Beneath this line are the data; copy exactly the part of them that opens with the line containing "let own := (x.desc.sizes n g.rank).1" and closes with the line containing "def Ctx.ftoCycles (c", and only that part.

#### RECORDS FOR PROCESSING

-- ==== Sys2Proof/Machine/Coll.lean ====
section
/-! DEFINITION. Collectives (R509 to R520): CLST, CLWT and CLQ, how every member ends, and the re-forming of a group. -/

namespace Sys2Proof.Machine

/-! ## The descriptor (R510) -/

/-- A descriptor as read. -/
structure Desc where
  op : Nat
  red : Nat
  ty : ElemTy
  group : Nat
  gen : Nat
  send : Nat
  recv : Nat
  count : Nat
  root : Nat
  deriving DecidableEq, Repr

/-- Bytes of a whole-byte element. -/
def elemBytes (t : ElemTy) : Nat := ElemTy.width t / 8

/-- Types an operation accepts. -/
def collType (op : Nat) (t : ElemTy) : Bool :=
  if op < 2 then t = .fp32 || t = .fp16 || t = .bf16 || t = .int32 || t = .uint32 else t ≠ .pb4

/-- SEND bytes and RECV bytes of the member of rank `rank` among `n`. -/
def Desc.sizes (d : Desc) (n rank : Nat) : Nat × Nat :=
  let b := d.count * elemBytes d.ty
  match d.op with
  | 0 => (b, b)
  | 1 => (n * b, b)
  | 2 => (b, n * b)
  | 3 => (n * b, n * b)
  | _ => (if rank = d.root then b else 0, b)

/-- The fields of 64 bytes that R510 allows; none for any other. -/
def readDescriptor (bs : List Byte) : Option Desc :=
  let f (lo n : Nat) : Nat := ofLe ((bs.drop lo).take n)
  match ElemTy.ofCode (BitVec.ofNat 4 (f 2 1)) with
  | none => none
  | some t =>
    if 4 < f 0 1 ∨ 2 < f 1 1 ∨ (2 ≤ f 0 1 ∧ f 1 1 ≠ 0) ∨ 15 < f 2 1 ∨ !collType (f 0 1) t ∨ f 3 1 ≠ 0 ∨ 255 < f 4 2 ∨
       f 0x18 4 = 0 ∨ 2 ^ 28 < f 0x18 4 ∨ f 0x1E 34 ≠ 0 then none
    else some ⟨f 0 1, f 1 1, t, f 4 2, f 6 2, f 8 8, f 0x10 8, f 0x18 4, f 0x1C 2⟩

/-- A descriptor that fits its group: the root is a rank of a broadcast, and SEND and RECV are one range or apart. -/
def Desc.fits (d : Desc) (g : Group) : Bool :=
  let (a, b) := d.sizes g.members.length g.rank
  (if d.op = 4 then d.root < g.members.length else true) &&
  (a = 0 || d.send + a ≤ d.recv || d.recv + b ≤ d.send || (d.send = d.recv && a = b))

/-! ## CLWT and CLQ (R515, R516) -/

/-- The status word. -/
def Coll.word (x : Coll) : Nat :=
  let s := x.status.getD (0, 0, 0xFFFF)
  s.1 + (if x.status.isSome then 256 else 0) + s.2.1 * 2 ^ 9 + s.2.2 * 2 ^ 16 + x.gen * 2 ^ 32

/-- The collective a handle names: open, and of the wave's context. -/
def Run.collOf (r : Run) (wid : Nat) (v : Nat) : Option (Nat × Coll) :=
  match (r.part (r.partOf wid)).colls.get? (v % 64) with
  | some x => if x.use = v / 64 ∧ x.ctx = r.cidOf wid then some (v % 64, x) else none
  | none => none

/-- The handle a scalar operand holds, with what it names or the trap. -/
def withHandle (o : Ops) (k : Run → Iss → Nat → Coll → Eff Unit) (_ : Sys) (r : Run) (c : Iss) : Eff Unit :=
  let v := (r.rdScalar c.wid o.a 0 c.act.lowest).toNat
  match r.collOf c.wid v with
  | none => .trap r { cls := 12, sub := 0x21, mask := c.act, cw := BitVec.ofNat 64 v }
  | some (slot, x) => k r c slot x

def putStatus (o : Ops) (r : Run) (c : Iss) (x : Coll) : Run :=
  r.onWave c.wid (fun w => w.setS (scalarNum o.d).toNat (BitVec.ofNat 64 x.word))

def execClwt (h : Hd) (o : Ops) (s : State) : Host.Outcome State Fault Refusal :=
  issue s h { uses := usesOf h o } (withHandle o (fun r c slot x =>
    if x.status.isNone then .park r (.retry (.collective slot))
    else .ok ((putStatus o r c x).onPart (r.partOf c.wid) (fun q => { q with colls := q.colls.del slot })) ()))

def execClq (h : Hd) (o : Ops) (s : State) : Host.Outcome State Fault Refusal :=
  issue s h { uses := usesOf h o } (withHandle o (fun r c _ x => .ok (putStatus o r c x) ()))

/-! ## The engine -/

/-- Whether some held page lies on another device. -/
def heldFar (pg : List (Nat × Nat × Nat)) : Bool := pg.any (fun e => isAper e.2.1)

/-- The held piece of 8 KiB that an address lies in: its host and guest address there. -/
def heldAt (pg : List (Nat × Nat × Nat)) (a : Nat) : Option (Nat × Nat) :=
  (pg.find? (fun e => e.1 / 8192 = a / 8192)).map (fun e => (e.2.1 - e.2.1 % 8192 + a % 8192, e.2.2))

/-- Read a range through held pages; `far` are the bytes as other devices answer them. -/
def readHeld (m : SMap Byte) (pg : List (Nat × Nat × Nat)) (lo n : Nat) (far : List Byte) : List Byte :=
  (List.range n).map (fun i => match heldAt pg (lo + i) with
    | some (pa, _) => if isAper pa then far.getD i 0 else memGet m pa
    | none => 0)

/-- Send a request of a partition's collective engine, which belongs to no die (R509), by any port that leads there. -/
def Run.engineOut (r : Run) (p : Nat) (e : Word64) (line : Nat) (o : Out) : Run :=
  if aperHost e then r.send o else
  match choosePort (r.waysTo p (aperDev e)) (Config.lineHash line) with
  | some i => r.transmit i { cls := 0, port := i } o
  | none => r

/-- The engine names itself by this number in the requests it sends, where a wave's would stand. -/
def engineId : Nat := 65535

/-- The lines of a held range that lie on other devices, each by the first address of the range in it. -/
def farLines (pg : List (Nat × Nat × Nat)) (lo n : Nat) : List Nat :=
  (List.range n).filter (fun i => (i = 0 || (lo + i) % 256 = 0) && (heldAt pg (lo + i)).any (fun e => isAper e.1)) |>.map (lo + ·)

/-- Ask other devices for what of SEND lies there. -/
def readFar (r : Run) (p : Nat) (pg : List (Nat × Nat × Nat)) (lo n : Nat) : Run :=
  (farLines pg lo n).foldl (fun r a => match heldAt pg a with
    | none => r
    | some (pa, _) =>
      let z := r.aper p pa
      r.engineOut p z (pa / 256) (.read (aperPeer z) (aperHost z) engineId [(0, pa % 2 ^ 40)])) r

/-- Write bytes through held pages from an address on, each page marked while dirty logging is on (R530); what lies on another device
goes out as a write, and is answered with the request. -/
def writeHeld (r : Run) (cid : Nat) (pg : List (Nat × Nat × Nat)) : Nat → List Byte → List FarWrite × Run
  | _, [] => ([], r)
  | a, b :: t =>
    match heldAt pg a with
    | none => writeHeld r cid pg (a + 1) t
    | some (pa, gpa) =>
      let r := markGuest r cid gpa
      if isAper pa then
        let p := (r.ctx cid).part
        let z := r.aper p pa
        let (xs, r) := writeHeld (r.engineOut p z (pa / 256) (.write (aperPeer z) (aperHost z) engineId (pa % 2 ^ 40) [b])) cid pg (a + 1) t
        ({ pa := pa, va := a, sent := r.clk } :: xs, r)
      else writeHeld (storeBytes r pa [b]) cid pg (a + 1) t

/-- One step of a reduction (R511). -/
def redStep (red : Nat) (t : ElemTy) (acc x : Nat) : Nat :=
  let op : AOp := match red with | 0 => .add | 1 => .max | _ => .min
  match t with
  | .fp32 => fpAtomic fmt32 op acc x
  | .fp16 => fpAtomic fmt16 op acc x
  | .bf16 => fpAtomic fmtB op acc x
  | .int32 => atomOp op .s32 acc x
  | _ => atomOp op .u32 acc x

def redFold (red : Nat) (t : ElemTy) : List Nat → Nat
  | [] => 0
  | x :: xs => xs.foldl (redStep red t) x

/-- The contributions to an element in the order they enter: by rank in DET order, else in an open order. -/
def redOrder (det : Bool) (seed : Nat) (xs : List Nat) : List Nat :=
  if det then xs
  else (((List.range xs.length).zip xs).foldl (fun ys x => insertKey (fun l => (Config.freeWord (seed + l)).toNat) x ys) []).map (·.2)

/-- Element j of every member's bytes, reduced. -/
def redElem (x : Coll) (seed : Nat) (xs : List (List Byte)) (j : Nat) : List Byte :=
  let e := elemBytes x.ty
  leBytes (redFold x.red x.ty (redOrder x.det (seed + j * xs.length) (xs.map (fun b => ofLe ((b.drop (j * e)).take e))))) e

/-- What RECV holds in the end at rank `rank`, from every member's SEND (R510). -/
def Coll.result (x : Coll) (seed rank : Nat) (xs : List (List Byte)) : List Byte :=
  let b := x.count * elemBytes x.ty
  match x.op with
  | 0 => (List.range x.count).flatMap (redElem x seed xs)
  | 1 => (List.range x.count).flatMap (fun j => redElem x seed xs (rank * x.count + j))
  | 2 => xs.flatten
  | 3 => xs.flatMap (fun s => (s.drop (rank * b)).take b)
  | _ => xs.getD x.root []

def Coll.desc (x : Coll) : Desc := ⟨x.op, x.red, x.ty, x.group, x.gen, x.send.toNat, x.recv.toNat, x.count, x.root⟩

/-- Record a status, the first alone (R517). -/
def collEnd (r : Run) (p slot : Nat) (st : Nat × Nat × Nat) : Run :=
  r.onPart p (fun q => { q with colls := q.colls.upd slot (fun x => { x with status := some (x.status.getD st) }) })

/-- Members that can be reached: their route sets hold a port that is up (R504). -/
def Run.reachable (r : Run) (p dev : Nat) : Bool := r.waysTo p dev ≠ []

/-- What an abort leaves in RECV (R518): each byte its old value or one the engine wrote, which is open. -/
def spoilRecv (r : Run) (x : Coll) (n : Nat) : Run :=
  let seed := r.fresh
  (List.range n).foldl (fun r i =>
    let f := Config.freeWord (seed + i)
    if f.getLsbD 8 then (writeHeld r x.ctx x.recvPg (x.recv.toNat + i) [f.setWidth 8]).2 else r) { r with fresh := seed + n }

/-- The other members of a group, by rank with their devices. -/
def Group.others (g : Group) : List (Nat × Nat) :=
  ((List.range g.members.length).filter (fun i => i ≠ g.rank)).map (fun i => (i, g.members.getD i 0))

/-- Send a message of a group's collective control (R314) to the other members that can be reached, each on its own ordered flow. -/
def toMembers (r : Run) (p group : Nat) (q : RemoteReq) : Run :=
  let g := ((r.part p).groups.get? group).getD {}
  (g.others.filter (fun m => r.reachable p m.2)).foldl (fun r m => sendFlow r p 4 (collFlow group g.rank m.1) true (r.waysTo p m.2) q) r

/-- The abort messages of a member (R517); `detail` is what their receipt records (R516). -/
def abortPeers (r : Run) (p : Nat) (x : Coll) (detail : Nat) : Run :=
  let g := ((r.part p).groups.get? x.group).getD {}
  toMembers r p x.group (.abort x.group x.gen x.k g.rank detail)

/-- Record an abort and send it to every member that can be reached (R517); a mismatch is one at each of them. -/
def collAbort (r : Run) (p slot : Nat) (st : Nat × Nat × Nat) : Run :=
  match (r.part p).colls.get? slot with
  | none => r
  | some x =>
    if x.status.isSome then r else
    let g := ((r.part p).groups.get? x.group).getD {}
    abortPeers (collEnd (spoilRecv r x (x.desc.sizes g.members.length g.rank).2) p slot st) p x (if st.1 = 3 && st.2.1 = 1 then 1 else 0)

/-- A flit of a collective has come in (R517): the progress timeout starts again. -/
def collTouch (r : Run) (p slot : Nat) : Run :=
  r.onPart p (fun q => { q with colls := q.colls.upd slot (fun x => { x with lastIn := r.clk }) })

/-- COLLECTIVE_DONE: the exchange is through, `xs` being every member's SEND in rank order; this member's own SEND is read
here, but for what of it lies on another device. With less than that the exchange goes on. What of RECV lies on another device is
written there, and with an empty `xs` acknowledged: DONE is for the whole of RECV alone (R517). -/
def collDone (r : Run) (p slot : Nat) (xs : List (List Byte)) : Run :=
  match (r.part p).colls.get? slot with
  | none => r
  | some x =>
    let g := ((r.part p).groups.get? x.group).getD {}
    let n := g.members.length
    let own := (x.desc.sizes n g.rank).1
    if x.status.isSome then r
    else if x.out ≠ [] then (if xs = [] then collEnd r p slot (0, 0, 0xFFFF) else r)
    else
      let mine := (xs.getD g.rank []).length = own
      let r := (collTouch r p slot).onPart p (fun q => { q with colls := q.colls.upd slot (fun x => { x with reads := if mine then none else x.reads }) })
      if xs.length ≠ n ∨ !((List.range n).all (fun i => (i = g.rank && !heldFar x.sendPg) || (xs.getD i []).length = (x.desc.sizes n i).1)) then r
      else
        let xs := xs.set g.rank (readHeld r.mem x.sendPg x.send.toNat own (xs.getD g.rank []))
        let res := x.result r.fresh g.rank xs
        let (out, r) := writeHeld { r with fresh := r.fresh + n * n * x.count } x.ctx x.recvPg x.recv.toNat res
        if out = [] then collEnd r p slot (0, 0, 0xFFFF)
        else r.onPart p (fun q => { q with colls := q.colls.upd slot (fun x => { x with out := out }) })

def execCollectiveDone (part slot : Nat) (x : List (List Byte)) (s : State) : Host.Outcome State Fault Refusal :=
  event s (fun _ r => collDone r part slot x)

/-- COLLECTIVE_ABORT_RECEIVE. -/
def execCollectiveAbortReceive (part slot rank : Nat) (detail : BitVec 2) (s : State) : Host.Outcome State Fault Refusal :=
  event s (fun _ r => collAbort r part slot (3, detail.toNat, rank % 65536))

/-- The cycles after which a request of a context that has left the device is over: FTO, in its range of 1 µs to 10 ms (R505). -/
def Ctx.ftoCycles (c : Ctx) : Nat := max 1000 (min 10000000 c.fto) * 21 / 10

/-- The cycles of a group's progress timeout, from 100 µs to 100 ms (R509). -/
def Group.tpCycles (g : Group) : Nat := max 100 (min 100000 g.tp) * 2100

########

▶ [EXPECTED OUTPUT]
    let own := (x.desc.sizes n g.rank).1
    if x.status.isSome then r
    else if x.out ≠ [] then (if xs = [] then collEnd r p slot (0, 0, 0xFFFF) else r)
    else
      let mine := (xs.getD g.rank []).length = own
      let r := (collTouch r p slot).onPart p (fun q => { q with colls := q.colls.upd slot (fun x => { x with reads := if mine then none else x.reads }) })
      if xs.length ≠ n ∨ !((List.range n).all (fun i => (i = g.rank && !heldFar x.sendPg) || (xs.getD i []).length = (x.desc.sizes n i).1)) then r
      else
        let xs := xs.set g.rank (readHeld r.mem x.sendPg x.send.toNat own (xs.getD g.rank []))
        let res := x.result r.fresh g.rank xs
        let (out, r) := writeHeld { r with fresh := r.fresh + n * n * x.count } x.ctx x.recvPg x.recv.toNat res
        if out = [] then collEnd r p slot (0, 0, 0xFFFF)
        else r.onPart p (fun q => { q with colls := q.colls.upd slot (fun x => { x with out := out }) })

def execCollectiveDone (part slot : Nat) (x : List (List Byte)) (s : State) : Host.Outcome State Fault Refusal :=
  event s (fun _ r => collDone r part slot x)

/-- COLLECTIVE_ABORT_RECEIVE. -/
def execCollectiveAbortReceive (part slot rank : Nat) (detail : BitVec 2) (s : State) : Host.Outcome State Fault Refusal :=
  event s (fun _ r => collAbort r part slot (3, detail.toNat, rank % 65536))

/-- The cycles after which a request of a context that has left the device is over: FTO, in its range of 1 µs to 10 ms (R505). -/
def Ctx.ftoCycles (c : Ctx) : Nat := max 1000 (min 10000000 c.fto) * 21 / 10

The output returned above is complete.